Die Sardinen spielen in der italienischen Küche eine untergeordnete Rolle. Dafür treten sie nun einen gesellschaftlichen Siegeszug an: Die Sardinen-Bewegung, die in den vergangenen Wochen im Internet entstand und sich nun wie ein Schwarm über das Land verbreitet, versteht sich nicht als politischer Akteur. Es geht ihnen eher um eine Atmosphäre, die sich in den vergangenen Jahren herausgebildet hat und der sie sich mit Zivilcourage entgegenstellen wollen. Auf die Straße gehen, ganz eng beieinander stehen gegen die Menschenfeindlichkeit, gegen Hass, Intoleranz und Rassismus. Wie die Ölsardinen in der Dose. Das ist ihr Programm.
Auch am Wochenende sind in Florenz Zehntausende Menschen gegen die rechtsradikale Lega auf die Straße gegangen. Studenten, junge Berufstätige und Familien mit Kindern beteiligten sich am Samstag an dem Demonstrationszug. Zahlreiche Protestteilnehmer stimmten in das Partisanenlied „Bella Ciao“ein.
Im Januar stehen Regionalwahlen in der Emilia-Romagna an. ExInnenminister Matteo Salvini ist auf Wahlkampftour. Seine rechtspopulistische Lega liegt laut Umfragen landesweit immer noch bei knapp 35 Prozent. Die Lega-Kandidatin hat gute Aussichten darauf, Regionalpräsidentin zu werden, ausgerechnet in der früheren Hochburg der Linken. Das war der Auslöser
für die „Fisch-Revolution“, wie die Gründer schreiben.
Die Organisatoren haben offenbar im ganzen Land einen Nerv getroffen. Am Sonntag kamen die Sardinen in Mailand zusammen, in Florenz waren sie auch schon. Mitte Dezember haben sie sich in Rom verabredet, später auch in Verona. In allen Städten gibt es Menschen, die wohl ein Ventil gesucht haben, um ihren Protest im Hinblick auf die Entwicklung kundzutun: Immer freimütiger wird in der Öffentlichkeit gegen Ausländer, Juden, Homosexuelle, aber auch gegen Frauen gehetzt. Der Missstand ist so offensichtlich, dass im italienischen Senat eine Sonderkommission gebildet wurde, die Phänomene wie „Intoleranz, Rassismus, Antisemitismus
und Aufstachelung zu Hass und Gewalt“kontrastieren soll. Vor allem in sozialen Netzwerken kursieren Hassbotschaften, an denen auch Politiker ihren Anteil haben. Salvini und seine Anti-Immigrations-Kampagnen sind ein Beispiel.

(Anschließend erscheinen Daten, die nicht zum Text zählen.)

/-- The pairs of R186, nearest frequency first: position of the new mode, position of the previous one. -/
def oscPairs (new : List (Pole × Nat)) (old : List OscMode) : List (Nat × Nat) :=
  let all := (new.zipIdx.map (fun p => (old.zipIdx.filterMap (fun q =>
    let f := realOf q.1.freq
    let d := |p.1.1.f - f|
    if d ≤ f / 20 ∧ macAtLeast p.1.1.shape q.1.phi (7 / 10) then some (p.2, q.2, d) else none)))).flatten
  let sorted := all.mergeSort (fun a b => decide (a.2.2 ≤ b.2.2))
  (sorted.foldl (fun (acc : List (Nat × Nat)) t =>
    if acc.any (fun m => m.1 == t.1 || m.2 == t.2.1) then acc else acc ++ [(t.1, t.2.1)]) [])

/-- SIGMA_Z (R187) of ζ and f over a window of `span` samples at a rate. -/
def oscSigma (z f : Rat) (span rate : Nat) : BitVec 32 :=
  fpSqrtRat (9 / 4 * max z (1 / 200) / (2 * pi * f * (span / rate)))

/-- The next identity after `n`: 1 to 65,535, skipping 0. -/
def nextId16 (n : Nat) : Nat := if n = 65535 then 1 else n + 1

/-- The record with the largest component of a shape. -/
def peakOf (ids : List Nat) (shape : List Cx) : Nat :=
  (((ids.zip shape).foldl (fun (b : Option (Nat × Rat)) e => match b with
    | none => some (e.1, e.2.sq)
    | some x => if x.2 < e.2.sq then some (e.1, e.2.sq) else b) none).map (·.1)).getD 0

/-- The modes of a set after an identification: matched ones keep their identity, others take the next (R186), and previous
modes unmatched in three consecutive updates are forgotten; `advance` is false for a REVISED result. -/
def OscSet.match_ (g : OscSet) (now_ : Instant) (ids : List Nat) (span rate : Nat) (new : List (Pole × Nat)) (advance : Bool) :
    List OscMode × OscSet :=
  let pairs := oscPairs new g.modes
  let (modes, next) := new.zipIdx.foldl (fun (acc : List OscMode × Nat) p =>
    let (l, next) := acc
    let (q, conf) := p.1
    let old := ((pairs.find? (fun m => m.1 == p.2)).bind (fun m => g.modes[m.2]?))
    let m : OscMode :=
      { id := (old.map (·.id)).getD next, conf, new := old.isNone, nearFo := false, alarm := false
        freq := fpOfRat q.f, zeta := fpOfRat q.z, sigma := oscSigma q.z q.f span rate, energy := fpOfRat q.e
        shape := q.shape.map Cx.fp, peak := peakOf ids q.shape, first := (old.map (·.first)).getD now_,
        lost := 0 }
    (l ++ [m], if old.isSome then next else nextId16 next)) ([], g.nextMode)
  let left := g.modes.zipIdx.filterMap (fun q =>
    if pairs.any (fun m => m.2 == q.2) then none
    else if !advance then some q.1
    else if 2 ≤ q.1.lost then none else some { q.1 with lost := q.1.lost + 1 })
  (modes, { g with modes := modes ++ left, nextMode := next })

/-! ### Forced oscillations (R191, R193) -/

/-- The bins of a band at spacing 1 / winS. -/
def bandBins (band winS : Nat) : List Nat :=
  let (lo, hi) := bandEdges band
  (List.range ((hi * winS).floor.toNat + 1)).filter (fun k => decide (lo * winS ≤ k))

/-- The median of values, the mean of the middle two where their number is even. -/
def medianOf (l : List Rat) : Rat :=
  let m := l.mergeSort (fun a b => decide (a ≤ b))
  let n := m.length
  if n % 2 = 1 then m.getD (n / 2) 0 else (m.getD (n / 2 - 1) 0 + m.getD (n / 2) 0) / 2

/-- Two bins are within two of each other. -/
def nearBin (a b : Nat) : Bool := decide (a ≤ b + 2 ∧ b ≤ a + 2)

/-- The samples of one input in a window. -/
def seriesOf (w : List OscSample) (i : Nat) : List Rat := w.map (fun x => realOf (kvGetD x.high i 0))

/-- The samples of an input signal divided by its SCALE (R179). -/
def scaledOf (w : List OscSample) (e : Nat × Rec) : List Rat := (seriesOf w e.1).map (· / realOf (BitVec.ofNat 32 (e.2.at 8 4)))

/-- Weight `n` of `len` of the Hann window. -/
def hann (len n : Nat) : Rat := (1 - (cosSin (n / len)).1) / 2

/-- The Hann-weighted sum of a series against a rotation of `turns` a sample. -/
def hannSum (x : List Rat) (turns : Rat) : Cx :=
  Cx.sum (x.zipIdx.map (fun (v, n) => (Cx.scale (v * hann x.length n) (Cx.turn (-(turns * n)))).cut))

/-- Power of a bin of spacing 1/winS in the Hann-windowed periodogram (R191). -/
def oscPower (winS rate bin : Nat) (x : List Rat) : Rat := (hannSum x (bin / (winS * rate : Nat))).sq

/-- The candidates of an update (R191): the bins that stand out in at least FO_MIN live signals and exceed both neighbours
in the sum.  A power exceeds another by d dB when its tenth power is 10^d times that of the other. -/
def foCandidates (c : Cfg) (n : Nat) (live : List (List Rat)) : List Nat :=
  let winS := c.fld (Reg.OSC_SET_B_FO_WIN_S n)
  let power := oscPower winS (c.oscRate n)
  let bins := bandBins (c.oscBand n) winS
  let least := live.map (fun x => (x, 10 ^ c.fld (Reg.OSC_SET_C_FO_RATIO_DB n) * medianOf (bins.map (fun k => power k x)) ^ 10))
  let sum (k : Nat) : Rat := (live.map (power k)).sum
  bins.filter (fun k =>
    decide (c.fld (Reg.OSC_SET_C_FO_MIN n) ≤ (least.filter (fun m => decide (m.2 ≤ power k m.1 ^ 10))).length)
      && decide (sum (k - 1) < sum k) && decide (sum (k + 1) < sum k))

/-- The logarithm of a power; that of 0 is as the device takes it. -/
def logPower (p : Rat) : Rat := if p ≤ 0 then realOf 0xFF800000 else ratLn p
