-- ==== Sys2Proof/Machine/Fsl.lean ====
section
/-!
DEFINITION. The field sensor link (spec/13): beacons and slot changes, stateless acceptance, readings, downlinks, sensor
states and the transceiver; and the descriptors of transmit rings (R82, R326).
-/
namespace Sys2Proof.Machine
open Sys2Proof

/-- FSL raises source `144 + k` with an index (R286). -/
def State.fslEvent (s : State) (k i : Nat) : State := s.raise (144 + k) [(Reg.FSL_EVT_IDX_INDEX k, i)]

/-! ### Records and state -/

/-- A sensor of which nothing is known. -/
def Sensor.init : Sensor := ⟨0, 0, 0, false, 0⟩

/-- An interface that did nothing. -/
def FslIf.init : FslIf :=
  { next := 0, last := none, missed := 0, resync := 0, guardUs := 0, able := none, changes := [], rotate := 0, counter := 0, kcv := 0,
    recent := [], dsn := 0, polled := [], air := none }

/-- Sensor record `n`'s state. -/
def State.sensor (s : State) (n : Nat) : Sensor := kvGetD s.fsl.sensors n Sensor.init

/-- Downlinks queued for sensor `n`. -/
def State.queuedFor (s : State) (n : Nat) : List Downlink := s.fsl.dls.filter (fun d => d.sensor == n)

/-- FSL_SEN_STAT and FSL_SEN_CTR show the record that FSL_SEN_SEL names (R287). -/
def State.fslShow (s : State) : State :=
  let n := s.rd Reg.FSL_SEN_SEL_SENSOR
  let x := s.sensor n
  let s := s.wr Reg.FSL_SEN_STAT_STATE x.st
  let s := s.wrB Reg.FSL_SEN_STAT_HEARD x.heard
  let s := s.wr Reg.FSL_SEN_STAT_DL (s.queuedFor n).length
  let s := s.wr Reg.FSL_SEN_STAT_LAST_DSN x.lastDsn
  s.wr Reg.FSL_SEN_CTR_LAST_CTR x.lastCtr

/-- `s` with sensor `n` replaced. -/
def State.setSensor (s : State) (n : Nat) (x : Sensor) : State :=
  State.fslShow { s with fsl := { s.fsl with sensors := kvPut s.fsl.sensors n x Sensor.init } }

/-- `s` with the queued downlinks replaced. -/
def State.setDls (s : State) (l : List Downlink) : State := State.fslShow { s with fsl := { s.fsl with dls := l } }

/-- Interface `i`. -/
def State.fslIf (s : State) (i : Nat) : FslIf := kvGetD s.fsl.ifs i FslIf.init

/-- `s` with interface `i` replaced. -/
def State.setFslIf (s : State) (i : Nat) (x : FslIf) : State :=
  { s with fsl := { s.fsl with ifs := kvPut s.fsl.ifs i x FslIf.init } }

/-- A sensor record's fields (R272). -/
def Rec.senOn (r : Rec) : Bool := r.bitAt 12 7
def Rec.senExt (r : Rec) : Nat := r.at 0 8
def Rec.senShort (r : Rec) : Nat := r.at 8 2
def Rec.senSlot (r : Rec) : Nat := r.bitsAt 14 0 10
def Rec.senCycle (r : Rec) : Nat := r.bitsAt 14 10 3

/-- The interface of a sensor record. -/
def senIf (n : Nat) : Nat := n / 512

/-- A sensor record takes part: it and its interface are enabled. -/
def Cfg.senActive (c : Cfg) (n : Nat) : Bool := (c.tab 17 n).senOn && c.fld (Reg.FSL_CTL_EN (senIf n)) == 1

/-- The sensor records that take part on interface `i`. -/
def Cfg.senOf (c : Cfg) (i : Nat) : List (Nat × Rec) :=
  (c.listed 17).filter (fun e => senIf e.1 == i && c.senActive e.1)

/-! ### Time (R270) -/

/-- The symbol period of an interface in nanoseconds (R269). -/
def Cfg.fslSymbol (c : Cfg) (i : Nat) : Nat := ([16000, 20000, 10000][c.fld (Reg.FSL_CTL_PHY i)]?).getD 16000

/-- The beacon interval. -/
def Cfg.fslBi (c : Cfg) (i : Nat) : Nat := 960 * 2 ^ c.fld (Reg.FSL_CTL_BO i) * c.fslSymbol i

/-- T_0. -/
def Cfg.fslBase (c : Cfg) (i : Nat) : Instant := instantOf (c.fld (Reg.FSL_BASE_S i)) (c.fld (Reg.FSL_BASE_NS i))

/-- T_n. -/
def Cfg.beaconAt (c : Cfg) (i n : Nat) : Instant := c.fslBase i + n * c.fslBi i

/-- The first beacon number whose instant is not before `t`. -/
def Cfg.beaconFrom (c : Cfg) (i : Nat) (t : Instant) : Nat :=
  if t ≤ c.fslBase i then 0 else (t - c.fslBase i + c.fslBi i - 1) / c.fslBi i

/-! ### Keys and the outgoing counter (R277, R283) -/

/-- The use bit of the field sensor link (R395). -/
def useFsl : Nat := 2

/-- The key check value of a key (R396). -/
def kcvOf (len key : Nat) : Nat :=
  sha256 (leBytes len key ++ [0x5A, 0x56, 0x2D, 0x4B, 0x43, 0x56]) % 2 ^ 32

/-- The bound key of interface `i`, when it may be used. -/
def State.fslKey (s : State) (i : Nat) : Option BoundKey :=
  match kvGet? s.bound (s.cf (Reg.FSL_SEC_KEY_SLOT i)) with
  | some b => if b.valid && b.alg == 2 && bitOf b.usage useFsl then some b else none
  | none => none

/-- The outgoing counter is exhausted with the bound key. -/
def State.fslSpent (s : State) (i : Nat) (b : BoundKey) : Bool :=
  let f := s.fslIf i
  f.kcv == kcvOf 16 b.key && decide (0xFFFFFF00 ≤ f.counter)

/-- A key that interface `i` may send with. -/
def State.fslCanSecure (s : State) (i : Nat) : Bool :=
  match s.fslKey i with
  | some b => !s.fslSpent i b
  | none => false

/-- NOKEY follows the key of interface `i`; event 152 where it is lost (R277, R283). -/
def State.fslNoKey (s : State) (i : Nat) : State :=
  let bad := s.cfOn (Reg.FSL_CTL_EN i) && !s.fslCanSecure i
  let was := s.on (Reg.FSL_STAT_NOKEY i)
  let s := s.wrB (Reg.FSL_STAT_NOKEY i) bad
  if bad && !was then s.fslEvent 8 i else s

/-- The next counter of a secured frame (R283): it restarts where the key's KCV is not the one stored. -/
def State.fslCounter (s : State) (i : Nat) : Option Nat × State :=
  let (k, s) := s.keyStart (s.cf (Reg.FSL_SEC_KEY_SLOT i)) 2 useFsl
  if !k.usable then (none, s) else
  let f := s.fslIf i
  let kcv := kcvOf 16 k.key
  let n := if f.kcv = kcv then f.counter else 0
  (some n, s.setFslIf i { f with counter := n + 1, kcv
                                 recent := s.now :: f.recent.filter (fun t => decide (s.now < t + nsPerS)) })

/-- Fewer than 200 secured frames went out in the last second (R283). -/
def State.fslRate (s : State) (i : Nat) : Bool :=
  decide (((s.fslIf i).recent.filter (fun t => decide (s.now < t + nsPerS))).length < 200)

/-! ### Beacons (R270, R271, R281) -/

/-- The interface is able to send beacons (R281). -/
def State.fslAble (s : State) (i : Nat) : Bool :=
  s.cfOn (Reg.FSL_CTL_EN i) && s.on (Reg.FSL_STAT_IF_UP i) && s.fslCanSecure i && s.rd Reg.TB_STAT_STATE != tbFREE
    && decide (6 ≤ s.rd Reg.PWR_STAT_PHASE) && s.rd Reg.PWR_STAT_PHASE != 8

/-- What interface `i` notes at every tick: NOKEY, and since when it is able to send. -/
def State.fslWatch1 (s : State) (i : Nat) : State :=
  let s := s.fslNoKey i
  let f := s.fslIf i
  match f.able, s.fslAble i with
  | none, true => s.setFslIf i { f with able := some s.now }
  | some _, false => (s.setFslIf i { f with able := none }).wr (Reg.FSL_STAT_BEACONING i) 0
  | _, _ => s

/-- Both interfaces. -/
def State.fslWatch (s : State) : State := (s.fslWatch1 0).fslWatch1 1

/-- A beacon instant passes without a beacon (R281). -/
def State.beaconMissed (s : State) (i n : Nat) : State :=
  let f := s.fslIf i
  (((s.setFslIf i { f with next := n + 1, missed := f.missed + 1 }).bump .fsl C.FSL_BCN_MISSED i).fslEvent 7 i).wr
    (Reg.FSL_STAT_BEACONING i) 0

/-- The guard of a resynchronisation after `d` nanoseconds (R281). -/
def resyncGuard (base ppm d : Nat) : Nat := min 65535 (base + (d * ppm + nsPerS - 1) / nsPerS)

/-- The beacons that carry RESYNC from the next one on (R281). -/
def State.fslLeft (s : State) (i : Nat) : Nat :=
  let f := s.fslIf i
  if 2 ≤ f.missed then s.cf (Reg.FSL_GUARD_RESYNC_N i) else f.resync

/-- GUARD_US of the next beacon (R281). -/
def State.fslGuard (s : State) (i : Nat) : Nat :=
  let f := s.fslIf i
  let base := s.cf (Reg.FSL_GUARD_GUARD_BASE_US i)
  if s.fslLeft i = 0 then base
  else if 2 ≤ f.missed then
    resyncGuard base (s.cf (Reg.FSL_GUARD_DRIFT_PPM i)) (max s.now (s.act.beaconAt i f.next) - f.last.getD 0)
  else f.guardUs

/-- The interface sends nothing now: the next beacon lies less than its guard ahead (R281). -/
def State.fslSilent (s : State) (i : Nat) : Bool :=
  let t := s.act.beaconAt i (s.fslIf i).next
  s.fslAble i && decide (s.now < t) && decide (t ≤ s.now + 1000 * s.fslGuard i)

/-- The slot map of a beacon (R270), with the sensors whose change it lists. -/
def State.slotMap (s : State) (i n : Nat) (resync : Bool) (guardUs : Nat) (changes : List Nat) : List Byte :=
  leBytes 2 0x4D53 ++ leBytes 1 1 ++ leBytes 1 (natOf resync) ++ leBytes 4 n ++ leBytes 2 (s.cf (Reg.FSL_SLOT_SLOT_US i))
    ++ leBytes 2 (s.cf (Reg.FSL_SLOT_NSLOT i)) ++ leBytes 2 guardUs ++ leBytes 1 (s.cf (Reg.FSL_GUARD_DRIFT_PPM i))
    ++ leBytes 1 changes.length ++ (changes.map (fun k =>
      let r := s.act.tab 17 k
      leBytes 2 r.senShort ++ leBytes 2 (r.senSlot + 2 ^ 10 * r.senCycle) ++ leBytes 1 (r.at 16 1) ++ leBytes 1 0)).flatten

Als der Ex-Innenminister vor zwei Wochen im Wahlkampf in Bologna auftrat, starteten vier junge Bologneser auf Facebook ihre Aktion „6000 Sardinen gegen Salvini“. Der Veranstaltungssaal der Lega fasste 5600 Personen. Auf der Piazza Maggiore in Bologna finden 6000 Personen Platz, wenn sie eng zusammenstehen, fanden Mattia Santori und seine Freunde heraus. Wie die Ölsardinen. „Uns gefiel die Idee, dass viele Personen, die sich im Internet und in der Gesellschaft vielleicht einsam fühlen, ganz eng zusammenstehen“, sagte Santori.
Das Treffen wurde ein Erfolg. Doppelt so viele Menschen wie erwartet versammelten sich. Die Teilnehmer brachten selbst gebastelte Ölsardinen aus Papier mit. Den Veranstaltern ist es wichtig, nicht in politisches Fahrwasser zu geraten. Fahnen, Parteisymbole, Beschimpfungen seien tabu. Dass Sardinen im Meer eine geringe Lebenserwartung haben, besorgt die Gründer nicht. Die Kraft einer einzelnen Sardine sei zwar gleich null. Kraft habe dieser Fisch aber im Schwarm.